From the results of viscosity, colour yield and bending length, it was found that printing with psyllium concentration of 3.5% provides better results and can be used as a substitution to the conventional thickeners like sodium alginate and CMC.
The rubbing, washing and water fastness of the samples printed with psyllium concentration at 3.5% and others with conventional thickeners were evaluated and shown in table 2.
The fastness properties in terms of rubbing, washing and water were found to be comparable for the samples printed with all thickeners.
Printing with other reactive dyes
For the confirmation of the above results and effect on the reactive dye class, samples were printed with 2 other commercial classes of reactive dyes i.e. Levafix Red CA-N (based on Vinyl sulphone and diﬂuoropyrimidine) and Procion Red PX-8B (based on dichlorotriazine). Table 3 shows results of K/S, bending length, rubbing, washing and water fastness of the samples printed with reactive dyes at the optimized concentration i.e. 3.5% of psyllium and conventional concentration of sodium alginate and CMC.

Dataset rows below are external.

-- ==== Sys2Proof/Laws/Ops.lean ====
section
/-! SUPPORT. What each shared operation over the table, the register and the outgoing queue can do, said once: reading
after writing, the cases of a notice, of a retirement, of an insertion, and what every one of them leaves alone. -/

namespace Sys2Proof.Machine

variable (s : State)

/-! ## Reading after writing -/

@[simp] theorem State.record_setSlot_same (n : Slot) (r : Option Record) : (s.setSlot n r).record n = r := by
  simp [State.record, State.setSlot]

theorem State.record_setSlot (n m : Slot) (r : Option Record) :
    (s.setSlot n r).record m = if m = n then r else s.record m := by
  by_cases h : m = n
  · subst h; simp
  · have h' : n.val ≠ m.val := fun e => h (Fin.ext e.symm)
    simp [State.record, State.setSlot, h, h']

@[simp] theorem State.list_setList_same (t : Target) (l : List Slot) : (s.setList t l).list t = l := by
  simp [State.list, State.setList]

theorem State.list_setList (t u : Target) (l : List Slot) :
    (s.setList t l).list u = if u = t then l else s.list u := by
  by_cases h : u = t
  · subst h; simp
  · have h' : t.val ≠ u.val := fun e => h (Fin.ext e.symm)
    simp [State.list, State.setList, h, h']

@[simp] theorem State.entry_setEntry_same (st : Station) (e : StationEntry) : (s.setEntry st e).entry st = e := by
  simp [State.entry, State.setEntry]

theorem State.entry_setEntry (st u : Station) (e : StationEntry) :
    (s.setEntry st e).entry u = if u = st then e else s.entry u := by
  by_cases h : u = st
  · subst h; simp
  · have h' : st.val ≠ u.val := fun e => h (Fin.ext e.symm)
    simp [State.entry, State.setEntry, h, h']

theorem State.lockOf_setLock (t u : Target) (h : Option Station) :
    (s.setLock t h).lockOf u = if u = t then h else s.lockOf u := by
  by_cases e : u = t
  · subst e; simp [State.lockOf, State.setLock]
  · have e' : t.val ≠ u.val := fun x => e (Fin.ext x.symm)
    simp [State.lockOf, State.setLock, e, e']

/-- A record reads from the table alone. -/
theorem State.record_congr {s t : State} (h : s.table.slots = t.table.slots) (n : Slot) : s.record n = t.record n := by
  simp [State.record, h]

/-- A list reads from the table alone. -/
theorem State.list_congr {s t : State} (h : s.table.lists = t.table.lists) (u : Target) : s.list u = t.list u := by
  simp [State.list, h]

/-- An entry reads from the register alone. -/
theorem State.entry_congr {s t : State} (h : s.register.entries = t.register.entries) (st : Station) :
    s.entry st = t.entry st := by
  simp [State.entry, h]

@[simp] theorem State.record_setList (t : Target) (l : List Slot) (n : Slot) :
    (s.setList t l).record n = s.record n := State.record_congr (by simp) n
@[simp] theorem State.record_setEntry (st : Station) (e : StationEntry) (n : Slot) :
    (s.setEntry st e).record n = s.record n := State.record_congr (by simp) n
@[simp] theorem State.record_enqueue (f : TxFrame) (n : Slot) : (s.enqueue f).record n = s.record n :=
  State.record_congr (by simp) n
@[simp] theorem State.list_setSlot (n : Slot) (r : Option Record) (t : Target) :
    (s.setSlot n r).list t = s.list t := State.list_congr (by simp) t
@[simp] theorem State.list_setEntry (st : Station) (e : StationEntry) (t : Target) :
    (s.setEntry st e).list t = s.list t := State.list_congr (by simp) t
@[simp] theorem State.list_enqueue (f : TxFrame) (t : Target) : (s.enqueue f).list t = s.list t :=
  State.list_congr (by simp) t
@[simp] theorem State.entry_setSlot (n : Slot) (r : Option Record) (st : Station) :
    (s.setSlot n r).entry st = s.entry st := State.entry_congr (by simp) st
@[simp] theorem State.entry_setList (t : Target) (l : List Slot) (st : Station) :
    (s.setList t l).entry st = s.entry st := State.entry_congr (by simp) st
@[simp] theorem State.entry_enqueue (f : TxFrame) (st : Station) : (s.enqueue f).entry st = s.entry st :=
  State.entry_congr (by simp) st

/-! ## A fold of an operation that keeps something keeps it -/

/-- What every step of a fold keeps, the fold keeps. -/
theorem foldl_keeps {α β σ : Type} (g : σ → β) (f : σ → α → σ) (h : ∀ s a, g (f s a) = g s) (l : List α) (s : σ) :
    g (l.foldl f s) = g s := by
  induction l generalizing s with
  | nil => rfl
  | cons a l ih => simp [ih, h]

/-- An invariant that every step of a fold keeps, the fold keeps. -/
theorem foldl_inv {α σ : Type} (P : σ → Prop) (f : σ → α → σ) (h : ∀ s a, P s → P (f s a)) (l : List α) (s : σ)
    (hs : P s) : P (l.foldl f s) := by
  induction l generalizing s with
  | nil => exact hs
  | cons a l ih => exact ih _ (h _ _ hs)

/-! ## Notices -/

/-- All that handing a notice can do: nothing, one frame at the tail, or one station's flag. -/
theorem State.handNotice_cases (st : Station) (c : Category) (d : Vector Byte 8) :
    ((st = 0 ∨ (s.entry st).mask.getLsbD c.bit = false) ∧ s.handNotice st c d = s) ∨
    (st ≠ 0 ∧ (s.entry st).mask.getLsbD c.bit = true ∧ s.noticeRoom = true ∧
      s.handNotice st c d = s.enqueue { station := st, data := d }) ∨
    (st ≠ 0 ∧ (s.entry st).mask.getLsbD c.bit = true ∧ s.noticeRoom = false ∧
      s.handNotice st c d = s.setEntry st { s.entry st with overrun := true }) := by
  unfold State.handNotice
  by_cases h : st = 0 ∨ (s.entry st).mask.getLsbD c.bit = false
  · exact .inl ⟨h, if_pos h⟩
  · have h0 := fun e => h (.inl e)
    have h1 : (s.entry st).mask.getLsbD c.bit = true := by
      cases hm : (s.entry st).mask.getLsbD c.bit
      · exact absurd (.inr hm) h
      · rfl
    cases hr : s.noticeRoom
    · exact .inr (.inr ⟨h0, h1, rfl, by simp [h]⟩)
    · exact .inr (.inl ⟨h0, h1, rfl, by simp [h]⟩)

/-- A notice touches nothing but the outgoing queue and one flag. -/
@[simp] theorem State.handNotice_frame (st : Station) (c : Category) (d : Vector Byte 8) :
    (s.handNotice st c d).table = s.table ∧ (s.handNotice st c d).climate = s.climate ∧
    (s.handNotice st c d).coolant = s.coolant ∧ (s.handNotice st c d).air = s.air ∧
    (s.handNotice st c d).intake = s.intake ∧ (s.handNotice st c d).scanner = s.scanner ∧
    (s.handNotice st c d).drive = s.drive ∧ (s.handNotice st c d).fans = s.fans ∧
    (s.handNotice st c d).store = s.store ∧ (s.handNotice st c d).modes = s.modes ∧
    (s.handNotice st c d).pins = s.pins ∧ (s.handNotice st c d).pending = s.pending := by
  rcases s.handNotice_cases st c d with ⟨_, h⟩ | ⟨_, _, _, h⟩ | ⟨_, _, _, h⟩ <;> simp [h]

/-- What a notice can do to a station's entry: set its notice-overrun flag. -/
theorem State.handNotice_entry (st u : Station) (c : Category) (d : Vector Byte 8) :
    (s.handNotice st c d).entry u = s.entry u ∨
    (s.handNotice st c d).entry u = { s.entry u with overrun := true } := by
  rcases s.handNotice_cases st c d with ⟨_, h⟩ | ⟨_, _, _, h⟩ | ⟨_, _, _, h⟩
  · exact .inl (by simp [h])
  · exact .inl (by simp [h])
  · by_cases e : u = st
    · subst e; exact .inr (by simp [h])
    · exact .inl (by simp [h, State.entry_setEntry, e])

/-- What a notice can do to the link: one frame more at the tail of the outgoing queue, with room for it. -/
theorem State.handNotice_link (st : Station) (c : Category) (d : Vector Byte 8) :
    (s.handNotice st c d).link = s.link ∨
    (s.noticeRoom = true ∧
      (s.handNotice st c d).link = { s.link with tx := s.link.tx ++ [{ station := st, data := d }] }) := by
  rcases s.handNotice_cases st c d with ⟨_, h⟩ | ⟨_, _, hr, h⟩ | ⟨_, _, _, h⟩
  · exact .inl (by simp [h])
  · exact .inr ⟨hr, by simp [h]⟩
  · exact .inl (by simp [h])

/-! ## Insertion -/

/-- An insertion keeps the members and adds one. -/
theorem mem_insertAfterLast (p : Slot → Bool) (x y : Slot) (l : List Slot) :
    y ∈ insertAfterLast p x l ↔ y = x ∨ y ∈ l := by
  induction l with
  | nil => simp [insertAfterLast]
  | cons a l ih =>
    unfold insertAfterLast
    split
    · simp [ih]; tauto
    · simp

/-- All that a displacement can do (R31). -/
theorem State.displace_cases (n : Slot) :
    s.displace n = s ∨
    ∃ r, s.record n = some r ∧ r.state.judgedFirst = true ∧
      s.displace n = (s.setSlot n (some { r with state := .queued })).stateNotice n := by
  unfold State.displace
  split
  · exact .inl rfl
  · rename_i r hr
    by_cases h : r.state.judgedFirst = true
    · exact .inr ⟨r, hr, h, by simp [h]⟩
    · exact .inl (by simp [h])

/-! ## Retirement -/

/-- A free slot is retired with no effect. -/
theorem State.retire_none (n : Slot) (h : s.record n = none) : s.retire n = s := by simp [State.retire, h]

/-- The slots after a retirement (R21). -/
@[simp] theorem State.record_retire (n m : Slot) : (s.retire n).record m = if m = n then none else s.record m := by
  unfold State.retire
  split
  · rename_i h
    by_cases e : m = n
    · subst e; simp [h]
    · simp [e]
  · simp [State.record_setSlot]

/-- The lists after a retirement (R27). -/
theorem State.list_retire (n : Slot) (r : Record) (h : s.record n = some r) (t : Target) :
    (s.retire n).list t = if t = r.target then (s.list t).filter (· != n) else s.list t := by
  simp only [State.retire, h, State.list_setEntry, State.list_setList, State.list_setSlot]
  split
  · rename_i e; rw [e]
  · rfl

/-- The entries after a retirement (R45). -/
theorem State.entry_retire (n : Slot) (r : Record) (h : s.record n = some r) (st : Station) :
    (s.retire n).entry st =
      if st = r.station then { s.entry st with quota := (s.entry st).quota + 1 } else s.entry st := by
  simp only [State.retire, h, State.entry_setEntry]
  split
  · rename_i e; rw [e]
  · simp

/-- The slots after a noticed retirement (R21). -/
@[simp] theorem State.record_retireNoticed (reason : Reason) (n m : Slot) :
    (s.retireNoticed reason n).record m = if m = n then none else s.record m := by
  unfold State.retireNoticed
  split
  · rename_i h
    by_cases e : m = n
    · subst e; simp [h]
    · simp [e]
  · rw [State.record_congr (t := s.retire n) (by simp)]; simp

/-- The slots after one step of the retirement of a set. -/
theorem State.record_retireIf (reason : Reason) (p : Record → Bool) (n m : Slot) :
    (s.retireIf reason p n).record m = if m = n then (s.record m).filter (fun r => !p r) else s.record m := by
  unfold State.retireIf
  by_cases e : m = n
  · subst e
    cases h : s.record m with
    | none => simp [h]
    | some r => cases hp : p r <;> simp [h, hp, Option.filter]
  · cases h : s.record n with
    | none => simp [e]
    | some r => cases hp : p r <;> simp [e, hp]

/-- The slots after the retirement of a set (R22): the live records that satisfy p are gone, the others stand. -/
theorem State.record_retireAll (reason : Reason) (p : Record → Bool) (m : Slot) :
    (s.retireAll reason p).record m = (s.record m).filter (fun r => !p r) := by
  have key : ∀ (l : List Slot) (s : State), (l.foldl (fun s n => s.retireIf reason p n) s).record m =
      if m ∈ l then (s.record m).filter (fun r => !p r) else s.record m := by
    intro l
    induction l with
    | nil => intro s; simp
    | cons a l ih =>
      intro s
      rw [List.foldl_cons, ih, State.record_retireIf]
      by_cases e : m = a
      · subst e
        cases s.record m with
        | none => simp
        | some r => cases hp : p r <;> simp [Option.filter, hp]
      · simp [e]
  simp [State.retireAll, key]

/-! ## Internal posts -/

/-- All that an internal post can do (R15). -/
theorem State.internalPost_cases (n : Slot) (k : Kind) (v : Option Nat) :
    (s.record n ≠ none ∧ s.internalPost n k v = s) ∨
    (s.record n = none ∧ s.internalPost n k v = s.create n
      { target := intakeTarget, station := 0, kind := k, postSeq := 0, level := none, value := v,
        grantedFlow := none, grantedLevel := none }) := by
  unfold State.internalPost
  cases h : s.record n with
  | none => exact .inr ⟨rfl, rfl⟩
  | some r => exact .inl ⟨by simp, rfl⟩

end Sys2Proof.Machine
end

It was observed that the colour yield and bending length of the sample printed with psyllium was found higher than the sample printed with sodium alginate and CMC for both dye classes. The fastness properties in terms of rubbing, washing and water fastness were found comparable for all 3 thickeners w.r.t both dyes leads to conclude that psyllium as a thickener can be used on the all reactive dye classes without any problem.
The optimum concentration used for psyllium as a thickener for the flat bed screen printing is 3.5% and provide good results in terms of colour strength, sharpness, bending rigidity as compared to sample printed with 8% of either sodium alginate or CMC. Fastness properties in terms of rubbing, washing and water were found comparable for the sample printed with all 3 thickeners. Psyllium as a thickener can be used for all the dye classes of reactive dyes as it doesn't interact due to the anionic nature and can easily substitute the sodium alginate.

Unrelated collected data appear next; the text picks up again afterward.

@[simp] theorem State.serveSupply_frame (f : RxFrame) :
    (s.serveSupply f).1.table = s.table ∧ (s.serveSupply f).1.climate = s.climate ∧
    (s.serveSupply f).1.coolant = s.coolant ∧ (s.serveSupply f).1.air = s.air ∧
    (s.serveSupply f).1.intake = s.intake ∧ (s.serveSupply f).1.scanner = s.scanner ∧
    (s.serveSupply f).1.drive = s.drive ∧ (s.serveSupply f).1.fans = s.fans ∧
    (s.serveSupply f).1.link = s.link ∧ (s.serveSupply f).1.store = s.store ∧
    (s.serveSupply f).1.modes = s.modes ∧ (s.serveSupply f).1.pins = s.pins ∧
    (s.serveSupply f).1.pending = s.pending := by
  simp only [State.serveSupply]; (repeat' split) <;> simp

@[simp] theorem State.serveBad_frame (f : RxFrame) :
    (s.serveBad f).1.table = s.table ∧ (s.serveBad f).1.register = s.register ∧
    (s.serveBad f).1.climate = s.climate ∧ (s.serveBad f).1.coolant = s.coolant ∧ (s.serveBad f).1.air = s.air ∧
    (s.serveBad f).1.intake = s.intake ∧ (s.serveBad f).1.scanner = s.scanner ∧
    (s.serveBad f).1.drive = s.drive ∧ (s.serveBad f).1.fans = s.fans ∧ (s.serveBad f).1.link = s.link ∧
    (s.serveBad f).1.store = s.store ∧ (s.serveBad f).1.modes = s.modes ∧ (s.serveBad f).1.pins = s.pins ∧
    (s.serveBad f).1.pending = s.pending := by
  simp [State.serveBad]

@[simp] theorem State.serveZonePage0_frame (f : RxFrame) :
    (s.serveZonePage0 f).1.table = s.table ∧ (s.serveZonePage0 f).1.register = s.register ∧
    (s.serveZonePage0 f).1.climate = s.climate ∧ (s.serveZonePage0 f).1.coolant = s.coolant ∧
    (s.serveZonePage0 f).1.air = s.air ∧ (s.serveZonePage0 f).1.intake = s.intake ∧
    (s.serveZonePage0 f).1.scanner = s.scanner ∧ (s.serveZonePage0 f).1.drive = s.drive ∧
    (s.serveZonePage0 f).1.fans = s.fans ∧ (s.serveZonePage0 f).1.link = s.link ∧
    (s.serveZonePage0 f).1.store = s.store ∧ (s.serveZonePage0 f).1.modes = s.modes ∧
    (s.serveZonePage0 f).1.pins = s.pins ∧ (s.serveZonePage0 f).1.pending = s.pending := by
  simp only [State.serveZonePage0]; (repeat' split) <;> simp

@[simp] theorem State.serveZonePage1_frame (f : RxFrame) :
    (s.serveZonePage1 f).1.table = s.table ∧ (s.serveZonePage1 f).1.register = s.register ∧
    (s.serveZonePage1 f).1.climate = s.climate ∧ (s.serveZonePage1 f).1.coolant = s.coolant ∧
    (s.serveZonePage1 f).1.air = s.air ∧ (s.serveZonePage1 f).1.intake = s.intake ∧
    (s.serveZonePage1 f).1.scanner = s.scanner ∧ (s.serveZonePage1 f).1.drive = s.drive ∧
    (s.serveZonePage1 f).1.fans = s.fans ∧ (s.serveZonePage1 f).1.link = s.link ∧
    (s.serveZonePage1 f).1.store = s.store ∧ (s.serveZonePage1 f).1.modes = s.modes ∧
    (s.serveZonePage1 f).1.pins = s.pins ∧ (s.serveZonePage1 f).1.pending = s.pending := by
  simp only [State.serveZonePage1]; (repeat' split) <;> simp

@[simp] theorem State.servePlant_frame (f : RxFrame) :
    (s.servePlant f).1.table = s.table ∧ (s.servePlant f).1.register = s.register ∧
    (s.servePlant f).1.climate = s.climate ∧ (s.servePlant f).1.coolant = s.coolant ∧
    (s.servePlant f).1.air = s.air ∧ (s.servePlant f).1.intake = s.intake ∧
    (s.servePlant f).1.scanner = s.scanner ∧ (s.servePlant f).1.drive = s.drive ∧
    (s.servePlant f).1.fans = s.fans ∧ (s.servePlant f).1.store = s.store ∧ (s.servePlant f).1.modes = s.modes ∧
    (s.servePlant f).1.pins = s.pins ∧ (s.servePlant f).1.pending = s.pending := by
  simp [State.servePlant]

@[simp] theorem State.serveLayoutRead_frame (f : RxFrame) :
    (s.serveLayoutRead f).1.table = s.table ∧ (s.serveLayoutRead f).1.register = s.register ∧
    (s.serveLayoutRead f).1.climate = s.climate ∧ (s.serveLayoutRead f).1.coolant = s.coolant ∧
    (s.serveLayoutRead f).1.air = s.air ∧ (s.serveLayoutRead f).1.intake = s.intake ∧
    (s.serveLayoutRead f).1.scanner = s.scanner ∧ (s.serveLayoutRead f).1.drive = s.drive ∧
    (s.serveLayoutRead f).1.fans = s.fans ∧ (s.serveLayoutRead f).1.link = s.link ∧
    (s.serveLayoutRead f).1.store = s.store ∧ (s.serveLayoutRead f).1.modes = s.modes ∧
    (s.serveLayoutRead f).1.pins = s.pins ∧ (s.serveLayoutRead f).1.pending = s.pending := by
  simp only [State.serveLayoutRead]; (repeat' split) <;> simp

- Miles LWC, Textile printing, revised 2nd ed., (SDC), 2003.
- Shore J, Colorants and auxiliaries Vol 2 – Auxiliaries, (SDC), 2002.
- Wang L, Zhu F, Danian L, Textile Research Journal, 10, 2013 vol. 83 no. 17, 1873-1884
- Fijan R, Sostar-Turk S, Lapasin R, Carbohydrate Polymers, 68 (2007) 708–717
- Ghannam M T., Esmail M. N, Journal of Applied Polymer Science, Vol 64, Issue 2, pages 289–301, 11 April 1997.
- Ragheb A.A., Nassar S.H., El-Thalouth I. A, Ibrahim M.A, Shahin A.A., Carbohydrate Polymers, 89 (2012) 1044– 1049
- Duke JA, Plantago ovata F. In: Handbook of Phytochemical Constituents of GRAS Herbs and Other Economic Plants. 2nd ed. (CRC Press) 1992.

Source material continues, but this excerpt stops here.